Pilate’s wife appears in one verse of St Matthew's Gospel proclaiming Jesus's innocence
The reading of the Passion according to Saint Matthew yesterday featured one of the most mysterious verses in the whole New Testament.
It was this:
While Pilate was sitting on the judge’s seat, his wife sent him this message: ‘Don’t have anything to do with that innocent man, for I have suffered a great deal today in a dream because of him.’ (Matthew 27:19).
Pilate’s wife appears, and disappears, in this one verse. Moreover, this verse is found only in the gospel of St Matthew, and in none of the other synoptic gospels. What on earth does it mean? Why is it there? Did Luke and Mark also come across this verse but decide not to include it, not seeing its purpose?
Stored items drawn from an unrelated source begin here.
/-- The commands of the block: the rows of the table of operations and events, chapter by chapter; some events
with no operand stand at the end. -/
inductive Instr where
  -- register pages and address spaces
  | registerWrite (rq : Requester) (addr width value : Nat)
  | rcFieldRead (rq : Requester) (addr width : Nat)
  | lowWordRead (rq : Requester) (addr width : Nat)
  | highWordWrite (rq : Requester) (addr value : Nat)
  | lowWordWrite (rq : Requester) (addr width value : Nat)
  | expUnlockFirstKey (rq : Requester) (page upper : Nat)
  | expUnlockSecondKey (rq : Requester) (page value : Nat)
  | expRelock (rq : Requester) (page upper : Nat)
  | unlockWindowExpiry (rq : Requester) (page : Nat)
  | blockEnable (rq : Requester) (page : Nat) (clkReq : Bool)
  | blockDisable (rq : Requester) (page : Nat) (clkReq : Bool)
  | softReset (rq : Requester) (page : Nat) (enable clkReq : Bool)
  | irqForce (rq : Requester) (page bits : Nat)
  | drainComplete (page lost : Nat)
  | bar2Access (fn off len : Nat) (write : Bool) (data : List Byte)
  | bar4Access (off len : Nat) (write : Bool) (data : List Byte)
  -- the tick, clocks, sleep and heat
  | tickEventSampling
  | evtLogEnable (rq : Requester)
  | evtInject (rq : Requester) (word bits : Nat)
  | refclkLost
  | refclkReturn
  | aonclkDisciplined (freqErr : Nat)
  | pllLock (n : Nat)
  | pllLockTimeout (n : Nat)
  | clockMonitorFault (pll : Nat)
  | autoDozeEntry
  | dozeExit (t : DozeTrigger)
  | pmReqNap (rq : Requester) (dropT0 dropHbm : Bool)
  | pmReqSleep (rq : Requester) (dropT0 dropHbm : Bool)
  | pmReqDeep (rq : Requester) (dropT0 dropHbm : Bool)
  | pmReqAwake (rq : Requester)
  | pmReqInvalid (rq : Requester) (target : Nat)
  | powerStateEntryComplete
  | wakeTimerSet (rq : Requester) (value : Nat)
  | wakeTimerMatch
  | wakeStart
  | wakeComplete (pllFail linkFail stackFail : List Nat)
  | hbmBackgroundZero (stack : Nat)
  | telemetrySample (values : List Int)
  | powerCapStep
  | facetThermalLimit (f : Nat)
  | crownThermalLimit (sensor : Nat)
  | thermtrip
  | hbmThermalLimit (stack : Nat)
  | supplyOutOfRange (rail : Nat)
  -- from power to first frame
  | alwaysOnPowerOnReset
  | deviceReset (c : ResetCause)
  | perstNFall
  | hifLinkTraining (speed lanes : Nat) (flit : Bool)
  | configurationRequest (fn : Nat) (c : ConfigAccess)
  | bootClocks
  | refAbsentTimeout
  | storeInit
  | fwLoad
  | fwVerify
  | facets (f : Nat) (r : BootResult)
  | sideLinks (fails : List Nat) (r : BootResult)
  | hbmTrain (stack : Nat) (r : BootResult)
  | hostReady
  | stageTimeout
  | watchdogExpiry
  | watchdogRestart
  -- Clasp: joining the dies
  | capDecl (sidebandOk : Bool) (modules : CapHead) (block : List Byte)
  | guestSlotTimeout
  | tickMessage
  | tickAck (echo : Nat)
  | modeForce (rq : Requester) (link : Nat) (packetised : Bool)
  | retrain (rq : Requester) (link : Nat)
  | linkRetrainComplete (link modules : Nat)
  | nativeFrame (link seq ackSeq : Nat) (nak crcOk : Bool)
  | nak (link seq : Nat)
  | ack (link seq : Nat)
  | ackTimeoutReplay (link : Nat)
  | rdReq (seq : PktHead) (addr len tag : Nat)
  | wrReq (seq : PktHead) (addr tag : Nat) (data : List Byte)
  | wrPosted (seq : PktHead) (addr : Nat) (data : List Byte)
  | rdCpl (link : Nat) (tag : CplTag) (status : Nat) (data : List Byte)
  | wrCpl (link : Nat) (tag : CplTag) (status : Nat)
  | credit (req cpl data : Nat)
  | complete (guestTag : GuestMsg) (outcome cause endTick startDelta : Nat)
  | txnTimeoutExpiry (link tag : Nat)
  | linkTimeout (link tag : Nat)
  | laneMonitorBurst (link : Nat) (bad stuck : List Nat)
  | clTestStart (rq : Requester) (link duration : Nat)
  | clTestDone (errLanes : List Nat)
  -- the Casket and the memory tiers
  | tileInstall (fetch : Nat) (data : List Byte)
  | tierLate (rid fetch : Nat)
  | tierFailed (fetch : Nat) (st : BusStatus)
  | evictionWritebackDone (slot : Nat)
  | quotaWrite (rq : Requester) (w word value : Nat)
  | locketLend (n : Nat)
  | lendReclaim (rq : Requester)
  | reclaimPeriodEnd (slot : Nat)
  | casketScrub
  | patrolScrub (stack : Nat)
  -- workspaces, plans and who gets served
  | doorbell (rq : Requester) (ws ring tail : Nat)
  | cancel (rq : Requester) (ws rings : Nat)
  | admission
  | nop (ws ring : Nat)
  | run (ws ring : Nat)
  | alloc (ws ring : Nat)
  | free (ws ring : Nat)
  | loadPlan (ws ring : Nat)
  | modelLoadComplete (rid : Nat)
  | dmaIn (ws ring : Nat)
  | dmaOut (ws ring : Nat)
  | flush (ws ring : Nat)
  | shareWrite (rq : Requester) (ws c value : Nat)
  | dispatch (unit : Nat)
  | preemptionYield (rid : Nat)
  | latestStartReached (rid : Nat)
  | requestEnd (rid : Nat)
  | deadlineMissed (rid : Nat)
  | irqModerationExpiry (ws : Nat)
  | stateAudit (diverged : List Nat)
  -- Facets: tensor and vector work
  | facetTile (rid f core : Nat) (run : TileRun) (vcMismatch : Bool)
  | abftRecompute (rid f core : Nat) (faults : List SumFault)
  | exchangeStep (rid : Nat)
  -- map rows
  | tblCmdAct (rq : Requester) (table : Nat)
  | tblCmdDeact (rq : Requester) (table : Nat)
  | tableDeactComplete (table : Nat)
  | gather (rid g : Nat)
  | update (rid g : Nat)
  | put (rid g : Nat)
  | flip (g : Nat)
  | slotFree (g : Nat)
  | srSeedWrite (rq : Requester) (g value : Nat)
  | rcSizeWrite (rq : Requester) (value : Nat)
  | sketchClear (rq : Requester)
  | roundOpen (g : Nat)
  | roundClose (g round : Nat)
  | peerBatch (slot epoch : Nat) (items : List RemoteItem)
  | remoteReply (slot table row : Nat) (a : RemoteAnswer)
  | remoteLateExpiry (rid : Nat)
  -- Loupe
  | idxCmdAct (rq : Requester) (lp index : Nat)
  | idxCmdDeact (rq : Requester) (lp index : Nat)
  | indexDeactComplete (lp index : Nat)
  | searchApproximate (rid : Nat)
  | searchExact (rid : Nat)
  | listScanStart (lp index list : Nat)
  | merge (rid : Nat)
  | shardLateExpiry (rid : Nat)
  | peerSearch (lp slot index k l visitMax : Nat) (exact : Bool) (probe : Nat) (query : List Nat)
  -- ISE
  | solve (rid : Nat)
  | recheckDue (ise : Nat)
  -- Filigree
  | channelSlot (k : Nat) (bits : List Bool)
  | commit (rq : Requester) (mask : Nat)
  | timingSlip (k : Nat)
  | filter (rid : Nat)
  | outEnable (rq : Requester)
  | calStart (rq : Requester) (channel range : Nat) (ref : Bool)
  -- Hallmark
  | hmNsRead (rq : Requester) (width : Nat)
  | stampNsRead (rq : Requester) (line : Nat)
  | set (rq : Requester)
  | snap (rq : Requester)
  | switchPri (rq : Requester)
  | switchSec (rq : Requester)
  | hmCmdInvalid (rq : Requester) (code : Nat)
  | stampEdge (line : Nat) (subTick : Nat)
  | txqPop (rq : Requester) (p : Nat)
  | sync (d : Nat) (valid twoStep : Bool) (seq logInterval : Nat) (origin : Int) (recv correction : Int)
  | followUp (d : Nat) (seq : Nat) (origin correction : Int)
  | delayReq (d : Nat) (seq : Nat) (recv : Int)
  | delayResp (d : Nat) (seq : Nat) (recv correction : Int)
  | pdelayReq (d : Nat) (seq : Nat) (recv : Int)
  | pdelayResp (d : Nat) (seq : Nat) (twoStep : Bool) (peerRecv recv correction : Int)
  | pdelayRespFollowUp (d : Nat) (seq : Nat) (peerSend correction : Int)
  | announcePtp (d : Nat) (a : PtpAnnounce)
  | managementSignaling (d : Nat)
  | ptpMessageSend (d kind : Nat)
  | domainLoss (d : Nat)
  | domainConfigWrite (rq : Requester) (d word value : Nat)
  | ppsInEdge (subTick : Nat)
  | fsyncOutEdge (f : Nat)
  | fsApply (rq : Requester) (f : Nat)
  -- the cell fabric
  | ethLinkChange (p : Nat) (up : Bool)
  | txrTail (rq : Requester) (p tail : Nat)
  | frameRx (p : Nat) (frame : List Byte) (crcErr unicastOrBroadcast stampValid : Bool)
  | send (slot : Nat) (items : List RemoteItem)
  | rdmaWrite (slot off : Nat) (incoming : Bool) (data : List Byte)
  | rdmaRead (slot off len : Nat) (incoming : Bool)
  | roceAckTimeout (slot : Nat)
  | cnp (slot : Nat)
  | roceRateRaise (slot : Nat)
  | announce (h : CfpHeader) (a : AnnouncePayload)
  | ackCfp (h : CfpHeader) (acked : Nat)
  | cfpResend (slot seq : Nat)
  | leave (h : CfpHeader)
  | gone (h : CfpHeader)
  | leaveTimeout (slot : Nat)
  | peerSilenceTimeout (slot : Nat)
  | handoverRange (table range : Nat)
  | handoverEnd (h : CfpHeader) (table range viewId : Nat)
  | handoverTimeout (table range : Nat)
  | borrowCmdBorrow (rq : Requester) (slot : Nat)
  | borrowCmdRelease (rq : Requester) (slot : Nat)
  | borrowReq (h : CfpHeader) (tiles : Nat)
  | borrowGrant (h : CfpHeader) (tiles base key : Nat)
  | borrowDeny (h : CfpHeader)
  | release (h : CfpHeader)
  | reclaim (h : CfpHeader)
  | lendRevoke (slot : Nat)
  -- host, flash, camera and sensor ports
  | flr (fn : Nat)
  | dmaCompletion (rid : Nat) (st : BusStatus) (data : List Byte)
  | nvpEnable (rq : Requester) (found : Option NvmeFound)
  | nvmeCompletion (fetch : Nat) (st : BusStatus) (data : List Byte)
  | nvpTimeout (fetch : Nat)
  | wrCmd (rq : Requester)
  | flashWriteDone (st : BusStatus)
  | frameStart (n vc frameNum : Nat)
  | linePacket (n vc dt : Nat) (hdrOk eccCorr crcOk : Bool) (pixels : List Nat)
  | frameEnd (n vc : Nat)
  | streamEnable (rq : Requester) (n stream : Nat)
  | drdyEdge (p subTick : Nat) (rising : Bool)
  | sampleTransactionDone (p cs : Nat) (readBytes : List Byte)
  | xfer (rq : Requester) (p cs len : Nat)
  | xferDone (p : Nat) (rx : List Byte)
  | bspiRead (rq : Requester)
  | bspiProgram (rq : Requester)
  | bspiErase (rq : Requester)
  | bspiOpInvalid (rq : Requester)
  | bspiDone (busyTimeout verifyFail : Bool)
  | sdmClockCheck (edges : List Nat)
  | sdmClkCfgWrite (rq : Requester) (x value : Nat)
  | mspiRead (addr n waitBits : Nat)
  | mspiWrite (addr : Nat) (words : List Word)
  | mspiBadCmd (op : Nat)
  | mspiWaitTimeout (n : Nat)
  | mspiCsRise (midWord wordsLeft overclocked : Bool)
  | samplePreload (capture shift : List Bool)
  | regAccess (write : Bool) (off : Nat) (data : Word)
  | stapSelect (chain : Nat)
  | dwrAccess (die : Nat) (shift : List Bool)
  | bypass (code : Nat)
  -- faults and the single-fault guarantee
  | faultReportClose (seq : Nat)
  | drainLimitExpiry (page : Nat)
  | sentinelWrite (rq : Requester) (value : Bool)
  | flogEnable (rq : Requester)
  | firstClr (rq : Requester)
  | faultNClr (rq : Requester)
  | injReport (rq : Requester)
  | resetCmd (rq : Requester) (key : Nat)
  | lockstepMismatch (timingCore : OwnFault) (pair : Nat)
  -- events with no operand of the time chapters, the cell fabric and the ports
  | calResult
  | calTimeout
  | stampRoutine
  | autoSwitch
  | initialStep
  | slewEnd
  | hmCoreStart
  | ppsOutEdge
  | announceSend
  | joinListenEnd
  | hifLinkDown
  | hifLinkUp
  | nvpInitTimeout
  | mspiIdleTimeout
  | tapReset
  | idcode
  | extest
  | clamp
  | highz
deriving DecidableEq, Repr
What in fact does the verse add to our understanding?
The verse is rather like the tip of an iceberg, in that it suggests some sort of back story, and sure enough, from late antiquity onwards, quite a few imaginative writers have obliged and filled in the gaps for us. Wikipedia has a useful round up of all the Pilate’s wife related literature, and film too.
This idea of every character having a novel in their hinterland is a modern phenomenon, but in the time of the evangelists the novel was unknown, and the idea of character was alien. St Matthew brings Pilate’s wife on stage for one verse only, for a very simple reason, because he needs her for one verse only. She is there to give the reader an important message, namely that Jesus is innocent. She knows this because she has been told it in a dream – the Romans took dreams seriously, as did the Jews, as St Matthew’s infancy narrative makes clear, where St Joseph is informed by dreams on several occasions.
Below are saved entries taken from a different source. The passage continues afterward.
-- ==== Sys2Proof/Decode.lean ====
section
/-! DEFINITION. The command that a word of the table spells. The table of operations and events gives its rows no bits, so no
word spells a command (log entry 38). -/

namespace Sys2Proof

/-- The command spelled by a word of `nbits` bits: none, since no row of the table has bits. -/
def decodeTableWord (_nbits _w : Nat) : Option Instr := none

end Sys2Proof
end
If the dream is authoritative, so too is the messenger. Pilate’s wife is a Roman matron of the upper class, rather like a few of the early Christians. Indeed, some of the first readers of the Gospel of St Matthew may well have seen in her a mirror image of themselves, as we know that quite a few Roman matrons were attracted to Christianity. One could almost say that Pilate’s wife, though not a follower of Jesus herself, is nevertheless a good advertisement for the following of Jesus by other matrons.
There may be other things to take into account when we consider this verse. Pilate, we are told, is sitting in the judgement seat, when he receives his wife’s message. That she should interrupt the sitting of a court is a token of the urgency of her message. But Pilate does not listen, and comes to the wrong judgement, the spectacularly wrong judgement for which he will be famous throughout history. Ironically, his wife, who has no public role to play, and who sends a message, presumably because she cannot intervene in person – his wife, this political non-person, has better judgement that her husband the Roman Procurator. If she had been in charge, things would have been very different. But Roman matrons were barred from taking any part in politics.
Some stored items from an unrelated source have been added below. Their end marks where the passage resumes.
/-- Page of the i-th of n blocks whose first page is base; the absent page beyond. -/
def pgOf (base n i : Nat) : Nat := if i < n then base + i else absentPage
/-- CL_C0 to CL_C3, CL_S01, CL_S12, CL_S23, CL_S30 are links 0 to 7 (Table REG-4). -/
def pgCl (l : Nat) : Nat := pgOf 0x020 8 l
/-- CK_Q0 to CK_Q3. -/
def pgCkQ (q : Nat) : Nat := pgOf 0x011 4 q
/-- The HBM controllers H0 to H3. -/
def pgHbm (h : Nat) : Nat := pgOf 0x0A0 4 h
/-- The workspace pages WS0 to WS63. -/
def pgWs (w : Nat) : Nat := pgOf 0x100 64 w
/-- GSE0 and GSE1. -/
def pgGse (g : Nat) : Nat := pgOf 0x060 2 g
/-- LP0 and LP1. -/
def pgLp (l : Nat) : Nat := pgOf 0x068 2 l
/-- ISE0 and ISE1. -/
def pgIse (e : Nat) : Nat := pgOf 0x070 2 e
/-- ETH0 to ETH3. -/
def pgEth (p : Nat) : Nat := pgOf 0x088 4 p
/-- CSI0 to CSI7. -/
def pgCsi (n : Nat) : Nat := pgOf 0x092 8 n
/-- Sub-page s of Facet f (R357). -/
def pgFct (f s : Nat) : Nat := if f < 4 ∧ s < 8 then 0x040 + 8 * f + s else absentPage

/-- The kind of the page at an index of BAR0, as Table REG-4 lists them (R89). -/
def pageKind (p : Nat) : Option PageKind :=
  if p = 0x000 then some .dev else
  if p = 0x001 then some .bzAon else
  if p = 0x002 then some .bzPm else
  if p = 0x003 then some .bzFault else
  if p = 0x004 then some .bzEvt else
  if p = 0x005 then some .bzTherm else
  if p = 0x006 then some .bzReset else
  if p = 0x010 then some .ckCtrl else
  if 0x011 ≤ p ∧ p ≤ 0x014 then some .ckQ else
  if p = 0x018 then some .ckTier else
  if p = 0x019 then some .ckQuota else
  if p = 0x01A then some .ckStream else
  if p = 0x01B then some .ckReshard else
  if 0x020 ≤ p ∧ p ≤ 0x027 then some .clLink else
  if p = 0x02F then some .clTest else
  if p = 0x030 then some .wkSched else
  if 0x060 ≤ p ∧ p ≤ 0x061 then some .gse else
  if p = 0x062 then some .mapDir else
  if p = 0x063 then some .rowCache else
  if 0x068 ≤ p ∧ p ≤ 0x069 then some .lp else
  if 0x070 ≤ p ∧ p ≤ 0x071 then some .ise else
  if p = 0x078 then some .fil else
  if p = 0x079 then some .filCh else
  if p = 0x07A then some .filCal else
  if p = 0x080 then some .hm else
  if p = 0x081 then some .hmDom else
  if p = 0x082 then some .hmTxq else
  if 0x088 ≤ p ∧ p ≤ 0x08B then some .eth else
  if p = 0x08C then some .fab else
  if p = 0x090 then some .hif else
  if p = 0x091 then some .nvp else
  if 0x092 ≤ p ∧ p ≤ 0x099 then some .csi else
  if p = 0x09A then some .spm else
  if p = 0x09B then some .sdm else
  if p = 0x09C then some .mspi else
  if p = 0x09D then some .tap else
  if 0x0A0 ≤ p ∧ p ≤ 0x0A3 then some .hbm else
  if 0x100 ≤ p ∧ p ≤ 0x13F then some .ws else
  if 0x040 ≤ p ∧ p ≤ 0x05F then
    (match (p - 0x040) % 8 with
     | 0 => some .fct0
     | 1 => some .fct1
     | 2 => some .fct2
     | 3 => some .fct3
     | 4 => some .fct4
     | 5 => some .fct5
     | 6 => some .fct6
     | _ => some .fct7)
  else none

/-- The common header of every page (Table REG-7). BLK_ID, BLK_VER, BLK_CAP, BLK_STATE and BLK_DPSTATE are read
through their own views (`Ops`), so their words are no storage. -/
def headerRows : List Row := [
  ⟨0x000, 31, 16, .ro, 0, false, .none, []⟩,
  ⟨0x000, 15, 8, .ro, 0, false, .none, []⟩,
  ⟨0x000, 7, 0, .ro, 0, false, .none, []⟩,
  ⟨0x004, 31, 24, .ro, 0, false, .none, []⟩,
  ⟨0x004, 23, 16, .ro, 0, false, .none, []⟩,
  ⟨0x004, 15, 0, .ro, 0, false, .none, []⟩,
  ⟨0x008, 31, 31, .ro, 0, false, .none, []⟩,
  ⟨0x008, 30, 30, .ro, 0, false, .none, []⟩,
  ⟨0x008, 29, 29, .ro, 0, false, .none, []⟩,
  ⟨0x008, 23, 0, .ro, 0, false, .none, []⟩,
  ⟨0x00C, 0, 0, .rw, 0, false, .none, []⟩,
  ⟨0x00C, 1, 1, .wo, 0, false, .none, []⟩,
  ⟨0x00C, 2, 2, .rw, 0, false, .none, []⟩,
  ⟨0x010, 2, 0, .ro, 0, false, .none, []⟩,
  ⟨0x010, 3, 3, .ro, 1, false, .none, []⟩,
  ⟨0x010, 15, 8, .ro, 0, false, .none, []⟩,
  ⟨0x010, 31, 16, .ro, 0, false, .none, []⟩,
  ⟨0x014, 2, 0, .ro, 0, false, .none, []⟩,
  ⟨0x018, 31, 0, .ro, 0, false, .none, []⟩,
  ⟨0x01C, 31, 27, .rw, 0, false, .none, []⟩,
  ⟨0x01C, 15, 0, .rw, 0, false, .none, []⟩,
  ⟨0x020, 31, 27, .w1c, 0, false, .none, []⟩,
  ⟨0x020, 15, 0, .w1c, 0, false, .none, []⟩,
  ⟨0x024, 31, 27, .wo, 0, false, .none, []⟩,
  ⟨0x024, 15, 0, .wo, 0, false, .none, []⟩,
  ⟨0x028, 31, 0, .ro, 0, false, .none, [(4, 4)]⟩,
  ⟨0x038, 31, 0, .rc, 0, false, .none, []⟩,
  ⟨0x03C, 31, 0, .rc, 0, false, .none, []⟩,
  ⟨0x040, 15, 0, .wo, 0, false, .none, []⟩,
  ⟨0x044, 0, 0, .ro, 0, false, .none, []⟩,
  ⟨0x044, 1, 1, .ro, 0, false, .none, []⟩,
  ⟨0x044, 15, 8, .ro, 0, false, .none, []⟩,
  ⟨0x044, 31, 16, .rc, 0, false, .none, []⟩,
  ⟨0x048, 31, 0, .ro, 0, false, .lo, []⟩,
  ⟨0x04C, 31, 0, .ro, 0, false, .hi, []⟩]

/-- The block registers of Table TCK-11 (R153): TICK_LO, TICK_HI, AON_STAT_REF_PRESENT, AON_STAT_REF_LOST, AON_STAT_DISCIPLINED, AON_STAT_FREQ_ERR, AON_CTRL_DISCIPLINE_EN, AON_TRIM_CODE. -/
def bzAonRows : List Row := [
  ⟨0x100, 31, 0, .ro, 0, false, .lo, []⟩,
  ⟨0x104, 31, 0, .ro, 0, false, .hi, []⟩,
  ⟨0x108, 0, 0, .ro, 0, false, .none, []⟩,
  ⟨0x108, 1, 1, .w1c, 0, false, .none, []⟩,
  ⟨0x108, 2, 2, .ro, 0, false, .none, []⟩,
  ⟨0x108, 31, 16, .ro, 0, false, .none, []⟩,
  ⟨0x10C, 0, 0, .rw, 1, false, .none, []⟩,
  ⟨0x800, 7, 0, .rwx, 0, false, .none, []⟩]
Is Saint Matthew hinting that men should listen to their wives, because their wives often know better? The gospel was written after AD 70, some time during the early years of the Flavian era. Saint Matthew would have known of two Roman matrons who gave their husbands advice, the Augusta Livia, who was married to Augustus, and the Augusta Agrippina, married to her own uncle Claudius. But more to the point than these powerful ladies of the past, was the powerful lady who had got her claws into the future emperor Titus. She was Julia Berenice, Queen of Chalcis, born a princess of the Herodian dynasty,who is mentioned in the Acts of the Apostles, and who had ambitions to marry Titus and rule Rome with him. The Romans did not like her, perhaps because she reminded them too much of Cleopatra, and Titus was eventually persuaded to ditch the ambitious eastern Queen.
There is no suggestion in the gospel that Pilate’s wife is anything but as Roman as he is. Berenice was Jewish. But the Acts of the Apostles, in chapters 25 and 26 suggests that Berenice is not hostile to Christianity. Her brother wants to set Paul free, and her brother is supposed to be utterly under her thumb.
I wonder when writing of Pilate’s wife, did Saint Matthew have these other powerful ladies in mind, one of whom was all too contemporary? Did he view Berenice as a possible friend at court for the Christians? Does Pilate’s wife stand for all those powerful Roman women, who lived in the background, but nevertheless, spoke up for Christianity?